Reluctance to discuss weaknesses and concern over revealing them to our enemies has in fact created our greatest weakness, and it is being exploited by international terrorist organisations everyday. Lack of discussion has, as is often the case in the public sector, led to lack of investment in CT infrastructure, equipment, research and training, and unequal strengths among EU member states hence leaving pockets of very vulnerable and ‘at risk’ communities.

These mainly Muslim communities often suffer lower if not no police patrols, no public investment into community support projects and hence the resulting growth in crime amidst a wealthier and hostile host community. It’s not rocket science that if there are no police patrols criminals flourish and become the moral authority. Yes criminals, sometimes terrorists, become the moral authority in parts of our European cities.

Families faced with rising crime and increasing unemployment in their neighbourhood with young people left jobless and sometimes homeless are becoming more and more isolated from the state. Communities with high migration and diverse demographies begin to be ‘wiped off’ the media landscape unless a major crime is revealed and then brings often unhelpful media attention, inflaming already existing tensions. This isolation from the state, lack of positive interaction between frontline public sector organisations such as the Police and the community leave the door wide open for organised criminals and extremists to advance their dubious morals and legitimacy in a community under pressure surrounded by a hostile and suspicious society. France, which has suffered the most among EU member states in the last two years is a textbook example.

Speaking recently at Europol in the Hague, I outlined potential ways forward for Policing and Security and Intelligence Agencies in France, Belgium, Italy, Greece and Germany. Chief among my recommendations were increased Community (friendly) Police patrols in high risk areas in order to both deter criminal ‘start-ups’ from growing but also to give the community confidence to themselves deter crime.

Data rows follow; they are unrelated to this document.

-- ==== Sys2Proof/Machine/Pins.lean ====
section
/-! DEFINITION. Commands of the field pins: bit slots, armed actions, input edges, bank supplies (R234, R262-R264,
R269, R270, R281, R285-R288). -/

namespace Sys2Proof.Machine

/-- The samples of a bit slot go into the input buffers of the pins. The spec does not say which sample a full buffer loses:
the newest or, where the pin's bit of `oldest` is set, the oldest, by a free value (log 17). -/
def PinUnit.addSample (u : PinUnit) (sample oldest : Nat) : PinUnit :=
  { u with inbuf := (List.range (min 8 u.cnt)).foldl (fun t r => Tbl.upd [] t r (fun (l : List Bool) =>
      if l.length < 32 then l ++ [bitOf sample r]
      else if bitOf oldest r then l.drop 1 ++ [bitOf sample r] else l)) u.inbuf }

/-- Some pin's input buffer is full. -/
def PinUnit.inFull (u : PinUnit) : Bool :=
  (List.range (min 8 u.cnt)).any (fun r => decide (32 ≤ (Tbl.get [] u.inbuf r).length))

/-- The levels of the context's held pins, one bit a pin. -/
def State.samplePins (s : State) (u : PinUnit) : Nat :=
  (List.range (min 8 u.cnt)).foldl (fun v r => if s.readPin (u.base + r) then v + 2 ^ r else v) 0

/-- The pin unit samples its inputs (R262). -/
def State.sampleSlot (s : State) (e c : Nat) : State :=
  let v := s.samplePins (s.ctx e c).pin
  let s1 := if (s.ctx e c).pin.inFull then s.draw.2 else s
  s1.updCtx e c (fun x => { x with pin := x.pin.addSample v s.draw.1 })

/-- SETs with SYNC act at the start of their slot (R264). -/
def State.syncSets (s : State) (e c t : Nat) (l : List (Bool × Nat × Nat)) : State :=
  l.foldl (fun s x => if x.1 then s.setDirs e c x.2.1 x.2.2 else s.setLevels e c x.2.1 x.2.2 t 0) s

/-- Clock pins take a level, CPOL or its opposite (R263). -/
def State.setClocks (s : State) (e c t : Nat) (rest : Bool) (l : List (Nat × Bool)) : State :=
  l.foldl (fun s k => s.setLevel e c k.1 (k.2 == rest) t 0) s

/-- A slot begins: its SETs act, its bits are driven, with the clocks at CPOL for a clocked slot; without a clock the input is
sampled now (R262-R264). -/
def State.driveSlot (s : State) (e c t : Nat) : State :=
  match (s.ctx e c).pin.outq with
  | q :: rest =>
    let s1 := s.updCtx e c (fun x => { x with pin := { x.pin with outq := rest } })
    let s2 := ((s1.syncSets e c t q.sets).setLevels e c q.mask q.value t 0).setClocks e c t true q.clk
    if q.clk = [] then s2.sampleSlot e c
    else s2.updCtx e c (fun x => { x with pin := { x.pin with half := q.clk } })
  | [] => s.sampleSlot e c

/-- The clocks of the last slot return to CPOL (R263). -/
def State.restClock (s : State) (e c t : Nat) : State :=
  let l := (s.ctx e c).pin.rest
  if l = [] then s
  else (s.setClocks e c t true l).updCtx e c (fun x => { x with pin := { x.pin with rest := [] } })

/-- The mid edge of a clocked slot: the clocks take the opposite level and the input is sampled, unless the pins
have frozen meanwhile (R235, R262, R263). -/
def State.midEdge (s : State) (e c t : Nat) : State :=
  let l := (s.ctx e c).pin.half
  let s1 := (s.setClocks e c t false l).updCtx e c (fun x => { x with pin := { x.pin with half := [], rest := l } })
  if (s1.ctx e c).pin.frozen then s1 else (s1.sampleSlot e c).feed e c

/-- The next event of a context's bit grid, if its time has come: the middle of a clocked slot, or the start of the
next slot (R234, R287). -/
def State.bitSlot (s : State) (e c : Nat) : State :=
  let x := s.ctx e c
  let u := x.pin
  let per := s.bitPeriod e c
  if !x.run then s
  else if u.half ≠ [] then
    (if u.midTime per (u.slot - 1) ≤ s.fab then s.midEdge e c (roundNs (u.midTime per (u.slot - 1))) else s)
  else if s.fab < u.slotTime per u.slot then s
  else
    let t := roundNs (u.slotTime per u.slot)
    let s1 := s.restClock e c t
    if u.frozen then s1
    else
      let s2 := s1.updCtx e c (fun x => { x with pin := { x.pin with slot := x.pin.slot + 1 } })
      (s2.driveSlot e c t).feed e c

/-- BIT_SLOT (R234, R262, R263). -/
def execBitSlot (e c : Nat) (s : State) : Host.Outcome State Fault Refusal := .next (s.bitSlot e c).drain

/-- What an armed action does at its time (R269). -/
def State.perform (s : State) (e c : Nat) (at_ : Int) (act pin t : Nat) : State :=
  match act with
  | 0 => (s.setDirs e c (2 ^ pin) (2 ^ pin)).setLevel e c pin false t 1
  | 1 => (s.setDirs e c (2 ^ pin) (2 ^ pin)).setLevel e c pin true t 1
  | 2 => (s.setDirs e c (2 ^ pin) (2 ^ pin)).pinEvent e c pin none t 1
  | 3 => s.setDirs e c (2 ^ pin) 0
  | 4 => s.updCtx e c (fun x => { x with pin := { x.pin with origin := at_.toNat, slot := 0, inbuf := [] } })
  | _ => s

/-- TTRIG_ACTION_FIRE: at T, or at once when late, the action is performed and disarms; frozen or stopped pins
discard it and set MISS (R269, R270). -/
def execTtrigActionFire (e c : Nat) (s : State) : Host.Outcome State Fault Refusal :=
  .next (match (s.ctx e c).action with
    | some (at_, act, pin, late) =>
      if late || decide (at_ ≤ (s.fab : Int)) then
        let x := s.ctx e c
        let s1 := s.updCtx e c (fun x => { x with action := none })
        if x.run && !x.pin.frozen then s1.perform e c at_ act pin (roundNs (if late then s.fab else at_.toNat))
        else s1.updCtx e c (fun x => { x with miss := true })
      else s
    | none => s)

/-- The periods a level must last to be accepted (R285). -/
def State.filterLen (s : State) (p : Nat) : Nat :=
  let w := s.rdn (p / 32) PINBANK.PIN_CFG_FLT_WIDTH (p % 32)
  if s.rdn (p / 32) PINBANK.PIN_CFG_FLT_UNIT (p % 32) = 1 then 800 * w else w

/-- The first sample of the pin clock at or after a monotonic time: its period is 1.25 ns (R285). -/
def firstSample (t : Nat) : Nat := (t + 79) / 80 * 80


/-- The pin's STAMP selects an edge to `level` (R286, R295). -/
def State.stampSel (s : State) (p : Nat) (level : Bool) : Bool :=
  let k := s.rdn (p / 32) PINBANK.PIN_CFG_STAMP (p % 32)
  if level then k = 1 || k = 3 else k = 2 || k = 3

/-- A stamp goes to the holding context's pending event, which keeps an earlier one (R268, R286). -/
def State.stamp (s : State) (p t : Nat) : State :=
  match s.holder p with
  | none => s
  | some k =>
    (s.updCtx (k / 32) (k % 32) (fun x => if x.pev then x else { x with pev := true, pevNs := t })).incn (p / 32)
      PINBANK.STAMP_CNT_COUNT

/-- The level at a ball becomes the filtered level, and a selected edge is stamped with the fabric time `f` at which it
crossed at the ball, in a bank whose supply is good (R281, R285, R286). -/
def State.acceptEdge (s : State) (pin f : Nat) : State :=
  let i := s.pinIn pin
  let s1 := s.updPinIn pin (fun i => { i with filt := i.ball, since := none })
  if s.stampSel pin i.ball && s.bankOk pin then s1.stamp pin (roundNs f) else s1

/-- PIN_INPUT_CHANGE: the level at a ball changes. A new level starts a run. Of one that returns, a run that was sampled for
the filter time has been accepted, and the return starts a run of its own; a shorter one that was sampled was a glitch
(R285). While the bank's page is unpowered only the ball changes. -/
def execPinInputChange (pin : Nat) (level : Bool) (s : State) : Host.Outcome State Fault Refusal :=
  let i := s.pinIn pin
  let run : State → State := fun (t : State) => t.updPinIn pin (fun i => { i with ball := level, since := some (s.mono, s.fab) })
  let back : State := s.updPinIn pin (fun i => { i with ball := level, since := none })
  .next (
    if 256 ≤ pin || i.ball = level then s
    else if !s.pageOn (0x50 + pin / 32) then back
    else if level ≠ i.filt then run s
    else
      match i.since with
      | some (m, f) =>
        if s.mono ≤ firstSample m then back
        else if firstSample m + 80 * s.filterLen pin ≤ s.mono then run (s.acceptEdge pin f)
        else back.satn (pin / 32) PINBANK.GLITCH_CNT_COUNT
      | none => back)

/-- PIN_EDGE_ACCEPTED: a run that has lasted the filter time is accepted (R285). -/
def execPinEdgeAccepted (pin : Nat) (s : State) : Host.Outcome State Fault Refusal :=
  .next (
    match (s.pinIn pin).since with
    | some (m, f) =>
      if s.pageOn (0x50 + pin / 32) ∧ firstSample m + 80 * s.filterLen pin ≤ s.mono then s.acceptEdge pin f else s
    | none => s)

/-- BANK_SUPPLY_FAIL: the bank's supply has been outside its window for 1 µs (R281). -/
def execBankSupplyFail (b : Nat) (s : State) : Host.Outcome State Fault Refusal :=
  .next (if b < 8 ∧ s.pageOn (0x50 + b) = true then
      ((s.wrn b PINBANK.BANK_STAT_SUPPLY_OK 0).report (0x50 + b) 0).drain
    else s)

/-- BANK_SUPPLY_RETURN: the supply is back in its window; the outputs stay released until the fault is cleared
(R281). -/
def execBankSupplyReturn (b : Nat) (s : State) : Host.Outcome State Fault Refusal :=
  .next (if b < 8 ∧ s.pageOn (0x50 + b) = true then s.wrn b PINBANK.BANK_STAT_SUPPLY_OK 1 else s)

end Sys2Proof.Machine
end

Community policing is ‘neighbourhood back-up’ it’s the absolute pre-requisite for successful prevention and response to terrorism. Building relationships between law enforcement and the people takes time and boots on the ground, it means knowing the first names of your local neighbourhood police. In the case of the UK community policing has provided the lifeblood to terrorism investigations the length and breadth of the country, providing intelligence and timely warnings from Muslim community members who want to bring an end to the terrorism that has blighted now a generation of its youth.

Those weekly police surgeries, nightly patrols, quick response to burglaries, talks in high schools do the work required to claim back the moral authority from criminals and violent extremists, and importantly, relaxes the relationship between host societies and communities with migrant histories.

And this is where the problem of terrorism in mainland Europe begins to reveal itself. Most European countries simply DON’T DO THIS. Speaking with Police leaders who often have sat with their head in their hands and hearing them say that they had no mechanism to make these changes, there was no likelihood of change and that it would take a government decision to implement force-wide community-led policing in ‘at risk’ communities was nothing short of heartbreaking as much as it was scary.

The immediate future for France and its closest neighbours is this; less community policing means growth of crime in small communities. Reduced or no relationship actually quickly becomes hostility, means less trust between state and the people, means less intelligence flow, means more terrorism.

Ultimately the objectives of counter-terrorism cannot be achieved without the people, so a strategy that maintains hostility if not growing it, between communities under pressure and the police is only playing into the hands of terrorists who quickly foster a sense of belonging with the isolated and disenfranchised.

A well known African Proverb warns that when a village fails to fully initiate a member of their youth, that youth will one day burn the whole village down just to feel it’s warmth. However this proverb is not about youth, it’s about belonging and the truth we all share; the hunger for belonging.